◆ **To do**
Starting with the first line and ending with the line that holds "def frameHome (c", repeat the material exactly.

--- Material for the task Enclosed Below ---

/-- The directions from which a declared channel enters a tile. -/
def declaredInputs (st : Site) : List Nat := (List.range 4).filter (fun d => (st.ctx.chanIn st.y st.x d).isSome)

/-- The frame tiles of a load in ascending (y, x), with the frames each holds; F is their sum (R76). -/
def framePool (c : Ctx) : List (Nat × Nat) :=
  (c.tiles.filter (fun e => isMemTile (e.1 / 24) (e.1 % 24) && rangeMode e.2.cfg == 3)).map (fun e => (e.1, field e.2.cfg 18 13))
def poolSize (c : Ctx) : Nat := ((framePool c).map (·.2)).sum
/-- The tile that holds the frame of a tag. -/
def frameHome (c : Ctx) (tag : Nat) : Option Nat :=
  ((framePool c).foldl (fun (acc : Nat × Option Nat) e =>
    (acc.1 + e.2, if acc.2.isNone ∧ tag < acc.1 + e.2 then some e.1 else acc.2)) (0, none)).2

def plainHead (s : State) (st : Site) (d : Nat) : Option Token := (standing s st d).head?.map (·.2)

/-- The frame nodes of the consumer tile: slot, first frame slot, operands (R77). -/
def frameNodes (c : Ctx) (t : Nat) : List (Nat × Nat × Nat) :=
  (List.range 16).filterMap (fun n =>
    let w := Map.get 0 (Map.get {} c.tiles t).ops n
    if opOf w ≠ 0 ∧ (field w 24 21 = 12 ∨ field w 20 17 = 12) then some (n, field w 8 5, field w 4 3) else none)

/-- The nodes of the tile beyond a frame tile's consumer direction. -/
def nodesOf (st : Site) : List (Nat × Nat × Nat) :=
  match neighbour st.y st.x (consumerDir st.cfg.cfg) with
  | some (y, x) => frameNodes st.ctx (24 * y + x)
  | none => []

/-- The first node of a frame whose operands are all there: its tag and slot, no operand sent. Of several the spec gives no
order (R37): the model takes frames in ascending order of tags, then the lowest node (log 112). -/
def completeMask (s : State) (st : Site) : Option (Nat × Nat × Nat) :=
  ((rangeOf s st.key st.c).frames.flatMap (fun e => ((nodesOf st).filter (fun m =>
    (List.range m.2.2).all (fun i => e.2.present.getLsbD (m.2.1 + i)))).map (fun m => (e.1, m.1, 0)))).head?

/-- A frame tile has operands to send. -/
def hasOperands (s : State) (st : Site) : Bool := (rangeOf s st.key st.c).sending.isSome || (completeMask s st).isSome

/-- What a frame tile saves as an SOT passes: its frames, and the tags in use of frames that are its own (10_faults_modes.md
R225, 16_ref_d_l.md R356). -/
def snapFrames (s : State) (st : Site) (seg : Nat) : State :=
  let own (tag : Nat) : Bool := decide (frameHome st.ctx tag = some st.t)
  s.modTile st.key (fun t => { t with snaps := Map.modify {} t.snaps (4 * seg + st.c) (fun v =>
    { v with frames := some ((Map.get {} t.ranges st.c).frames, st.ctx.tags.filter (fun e => own e.1)) }) })

/-- A frame tile's control tokens pass to the consumer, after the operands that the data ahead of them completed
(03_fabric.md R76, R35; log 111). -/
def passFrameControl (s : State) (st : Site) : Option State :=
  let dirs := declaredInputs st
  if hasOperands s st then none else
  match dirs.map (plainHead s st) with
  | some t :: rest =>
    if !t.isControl || rest.any (fun h => match h with | some x => !x.isControl | none => true) then none
    else if rest.any (fun h => (h.map (·.kind)) != some t.kind) then some (tileFault s st fcTOKEN t.seg)
    else
      let d := consumerDir st.cfg.cfg
      if credits s st.k st.y st.x d < 1 then some s
      else
        match linkFault s st [d] t.seg with
        | some s => some s
        | none =>
        let s := dirs.foldl (fun s d => popInput s st d) s
        let s := if t.kind = kSOT then snapFrames s st t.number else s
        let s := sendFrom s st d t
        some (if t.kind = kRECONF then reconfAt s st dirs t else s)
  | _ => none

/-- A control token at this slot passes, or the tile raises TOKEN (R35). -/
def execControlTokenForward (s : State) : Res :=
  onTile s (fun st =>
    match flushOut s st with
    | some s => .next s
    | none =>
      if isFrames st then .next ((passFrameControl s st).getD s) else
      let st := if isSystolic st then { st with n := 0 } else st
      let w := wordOf' st
      match controlReady s st w with
        | .no => .next s
        | .bad seg => .next (tileFault s st fcTOKEN seg)
        | .go dirs t =>
          let s := passControl s st w dirs t
          -- a line buffer is emptied by an SOT
          .next (if isLineBuffer st && t.kind == kSOT
            then modRange s st.key st.c (fun r => { r with lines := [] }) else s))

/-! ### KILL channels -/

/-- Appends a KILL to the kill channel that leaves a tile's input d: it merges into a waiting KILL of its chain when the
channel is full, and otherwise waits in order (R59). A link that fails for it charges LINK (10_faults_modes.md R236). -/
def sendKill (s : State) (st : Site) (d : Nat) (tag : BitVec 12) (mask : BitVec 16) (seg : Nat) : State :=
  match st.ctx.tileBeyond st.y st.x d with
  | none => s
  | some (y', x') =>
    match linkFault s st [d] seg with
    | some s => s
    | none => s.modTile (tileKey st.k y' x') (fun t =>
      let q := Map.get [] t.kill (opposite d)
      let same (e : Token) : Bool := decide (e.tag = tag)
      let q' := if 2 ≤ q.length ∧ q.any same then
          q.map (fun e => if same e then { e with payload := e.payload ||| mask.zeroExtend 512 } else e)
        else q ++ [{ kind := kKILL, tag, payload := mask.zeroExtend 512, seg }]
      { t with kill := Map.set [] t.kill (opposite d) q' })

/-- The oldest KILL of a tile's output d, and the state without it. -/
def takeKill (s : State) (st : Site) (d : Nat) : Option (Token × State) :=
  match Map.get [] (s.tile st.key).kill d with
  | [] => none
  | t :: rest => some (t, s.modTile st.key (fun ti => { ti with kill := Map.set [] ti.kill d rest }))

def killMask (t : Token) : BitVec 16 := BitVec.ofNat 16 t.payload.toNat

end Sys2Proof.Machine
end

--- End of Enclosed Material for the task ---

◆ **Solution below**
/-- The directions from which a declared channel enters a tile. -/
def declaredInputs (st : Site) : List Nat := (List.range 4).filter (fun d => (st.ctx.chanIn st.y st.x d).isSome)

/-- The frame tiles of a load in ascending (y, x), with the frames each holds; F is their sum (R76). -/
def framePool (c : Ctx) : List (Nat × Nat) :=
  (c.tiles.filter (fun e => isMemTile (e.1 / 24) (e.1 % 24) && rangeMode e.2.cfg == 3)).map (fun e => (e.1, field e.2.cfg 18 13))
def poolSize (c : Ctx) : Nat := ((framePool c).map (·.2)).sum
/-- The tile that holds the frame of a tag. -/
def frameHome (c : Ctx) (tag : Nat) : Option Nat :=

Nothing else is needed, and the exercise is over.